▶ _TASK GOAL_
Write out precisely the lines beginning with the line that contains "def AddVar.code : AddVar → Nat" and ending with the last line of the entries, and no other lines.

▶ _MATERIAL TO PROCESS_

-- ==== Sys2Proof/Decode.lean ====
section
/-! DEFINITION. The decoder, total on any bytes, and the encoder, both from the formats of R212 to R224. -/

namespace Sys2Proof

/-- The fields every word has (R212, R214): bit 31, bit 30, [29:23], [22:20], [19:14], [13:8], [7:2], [1:0]. -/
structure Raw where
  set : Nat
  sw : Nat
  op : Nat
  g : Nat
  d : Nat
  a : Nat
  b : Nat
  m : Nat
  deriving DecidableEq, Repr

/-- The field of n values at weight lo in a word. -/
def fld (w lo n : Nat) : Nat := w / lo % n

/-- The fields of a word. -/
def rawOf (w : Nat) : Raw :=
  ⟨fld w 2147483648 2, fld w 1073741824 2, fld w 8388608 128, fld w 1048576 8, fld w 16384 64, fld w 256 64, fld w 4 64, fld w 1 4⟩

/-- The word of given fields. -/
def Raw.word (r : Raw) : Nat :=
  r.set * 2147483648 + r.sw * 1073741824 + r.op * 8388608 + r.g * 1048576 + r.d * 16384 + r.a * 256 + r.b * 4 + r.m

/-- Every field lies within its width. -/
def Raw.ok (r : Raw) : Bool :=
  r.set < 2 && r.sw < 2 && r.op < 128 && r.g < 8 && r.d < 64 && r.a < 64 && r.b < 64 && r.m < 4

/-- A number of a field as wide as the class it names. -/
def fr (n : Nat) [NeZero n] (x : Nat) : Fin n := Fin.ofNat n x

/-- A number that must lie within a class (R215). -/
def fin? (n x : Nat) : Option (Fin n) := if h : x < n then some ⟨x, h⟩ else none

/-- A one-bit modifier in a wider field. -/
def bool? (x : Nat) : Option Bool := if x = 0 then some false else if x = 1 then some true else none

/-- The release forms of HALTB: M of 2 or 3 (R293). -/
def bool2? (x : Nat) : Option Bool := if x = 2 then some false else if x = 3 then some true else none

/-- The code of a rounding mode (R20). -/
def Rm.code : Rm → Nat
  | .rne => 0
  | .rz => 1
  | .ru => 2
  | .rd => 3

/-- The inverse of `Rm.code`; none for an unassigned value. -/
def Rm.of? : Nat → Option Rm
  | 0 => some .rne
  | 1 => some .rz
  | 2 => some .ru
  | 3 => some .rd
  | _ => none

/-- The code of a saturation mode (R231). -/
def Sat.code : Sat → Nat
  | .wrap => 0
  | .ss => 1
  | .us => 2

/-- The inverse of `Sat.code`; none for an unassigned value. -/
def Sat.of? : Nat → Option Sat
  | 0 => some .wrap
  | 1 => some .ss
  | 2 => some .us
  | _ => none

/-- The code of SMUL's part (R274). -/
def MulPart.code : MulPart → Nat
  | .lo => 0
  | .hi => 1
  | .hiu => 2

/-- The inverse of `MulPart.code`; none for an unassigned value. -/
def MulPart.of? : Nat → Option MulPart
  | 0 => some .lo
  | 1 => some .hi
  | 2 => some .hiu
  | _ => none

/-- The code of a relation (R214). -/
def Cc.code : Cc → Nat
  | .eq => 0
  | .ne => 1
  | .lt => 2
  | .le => 3
  | .gt => 4
  | .ge => 5
  | .un => 6

/-- The inverse of `Cc.code`; none for an unassigned value. -/
def Cc.of? : Nat → Option Cc
  | 0 => some .eq
  | 1 => some .ne
  | 2 => some .lt
  | 3 => some .le
  | 4 => some .gt
  | 5 => some .ge
  | 6 => some .un
  | _ => none

/-- The code of a predicate operation (R235). -/
def LogOp.code : LogOp → Nat
  | .and => 0
  | .or => 1
  | .xor => 2
  | .andn => 3
  | .orn => 4
  | .xnor => 5
  | .not => 6

/-- The inverse of `LogOp.code`; none for an unassigned value. -/
def LogOp.of? : Nat → Option LogOp
  | 0 => some .and
  | 1 => some .or
  | 2 => some .xor
  | 3 => some .andn
  | 4 => some .orn
  | 5 => some .xnor
  | 6 => some .not
  | _ => none

/-- The code of FSGN's choice (R239). -/
def SgnOp.code : SgnOp → Nat
  | .copy => 0
  | .inv => 1
  | .xor => 2

/-- The inverse of `SgnOp.code`; none for an unassigned value. -/
def SgnOp.of? : Nat → Option SgnOp
  | 0 => some .copy
  | 1 => some .inv
  | 2 => some .xor
  | _ => none

/-- The selector of a conversion (R244). -/
def CvtOp.code : CvtOp → Nat
  | .i32F32 => 0
  | .u32F32 => 1
  | .i8F32 => 2
  | .intF32 => 3
  | .f32I32 => 4
  | .f32U32 => 5
  | .f32I8 => 6
  | .f16F32 => 8
  | .bf16F32 => 9
  | .f32F16 false => 10
  | .f32F16 true => 11
  | .f32BF16 false => 12
  | .f32BF16 true => 13
  | .f32L6 => 14
  | .f16SR => 40
  | .bf16SR => 41

/-- The inverse of `CvtOp.code`; none for an unassigned value. -/
def CvtOp.of? : Nat → Option CvtOp
  | 0 => some .i32F32
  | 1 => some .u32F32
  | 2 => some .i8F32
  | 3 => some .intF32
  | 4 => some .f32I32
  | 5 => some .f32U32
  | 6 => some .f32I8
  | 8 => some .f16F32
  | 9 => some .bf16F32
  | 10 => some (.f32F16 false)
  | 11 => some (.f32F16 true)
  | 12 => some (.f32BF16 false)
  | 13 => some (.f32BF16 true)
  | 14 => some .f32L6
  | 40 => some .f16SR
  | 41 => some .bf16SR
  | _ => none

/-- The selector of an 8-bit conversion (R245). -/
def Cvt8Op.code : Cvt8Op → Nat
  | .narrow e sr => sr.toNat * 4 + e.toNat
  | .widen e j => j.val * 8 + 2 + e.toNat

/-- The inverse of `Cvt8Op.code`; none for an unassigned value. -/
def Cvt8Op.of? : Nat → Option Cvt8Op
  | 0 => some (.narrow false false)
  | 1 => some (.narrow true false)
  | 2 => some (.widen false 0)
  | 3 => some (.widen true 0)
  | 4 => some (.narrow false true)
  | 5 => some (.narrow true true)
  | 10 => some (.widen false 1)
  | 11 => some (.widen true 1)
  | 18 => some (.widen false 2)
  | 19 => some (.widen true 2)
  | 26 => some (.widen false 3)
  | 27 => some (.widen true 3)
  | _ => none

/-- The selector of SCLX (R246). -/
def SclxOp.code : SclxOp → Nat
  | .e4m3 => 0
  | .e5m2 => 1
  | .l6 => 2
  | .i8 => 3
  | .apply => 8

/-- The inverse of `SclxOp.code`; none for an unassigned value. -/
def SclxOp.of? : Nat → Option SclxOp
  | 0 => some .e4m3
  | 1 => some .e5m2
  | 2 => some .l6
  | 3 => some .i8
  | 8 => some .apply
  | _ => none

/-- The code of an access size (R214). -/
def Sz.code : Sz → Nat
  | .b1 => 0
  | .b2 => 1
  | .b4 => 2
  | .b8 => 3

/-- The inverse of `Sz.code`; none for an unassigned value. -/
def Sz.of? : Nat → Option Sz
  | 0 => some .b1
  | 1 => some .b2
  | 2 => some .b4
  | 3 => some .b8
  | _ => none

/-- The code of a scope (R115). -/
def Scope.code : Scope → Nat
  | .co => 0
  | .cn => 1
  | .dv => 2
  | .sy => 3

/-- The inverse of `Scope.code`; none for an unassigned value. -/
def Scope.of? : Nat → Option Scope
  | 0 => some .co
  | 1 => some .cn
  | 2 => some .dv
  | 3 => some .sy
  | _ => none

/-- The order code (R118). -/
def Ord4.code : Ord4 → Nat
  | .rlx => 0
  | .acq => 1
  | .rel => 2
  | .ar => 3

/-- The inverse of `Ord4.code`; none for an unassigned value. -/
def Ord4.of? : Nat → Option Ord4
  | 0 => some .rlx
  | 1 => some .acq
  | 2 => some .rel
  | 3 => some .ar
  | _ => none

/-- ATADD's variants (R216). -/
def AddVar.code : AddVar → Nat
  | .i32 => 0
  | .f32 => 1
  | .i64 => 2

/-- The inverse of `AddVar.code`; none for an unassigned value. -/
def AddVar.of? : Nat → Option AddVar
  | 0 => some .i32
  | 1 => some .f32
  | 2 => some .i64
  | _ => none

▶ _ANSWER SPACE_
def AddVar.code : AddVar → Nat
  | .i32 => 0
  | .f32 => 1
  | .i64 => 2

/-- The inverse of `AddVar.code`; none for an unassigned value. -/
def AddVar.of? : Nat → Option AddVar
  | 0 => some .i32
  | 1 => some .f32
  | 2 => some .i64
  | _ => none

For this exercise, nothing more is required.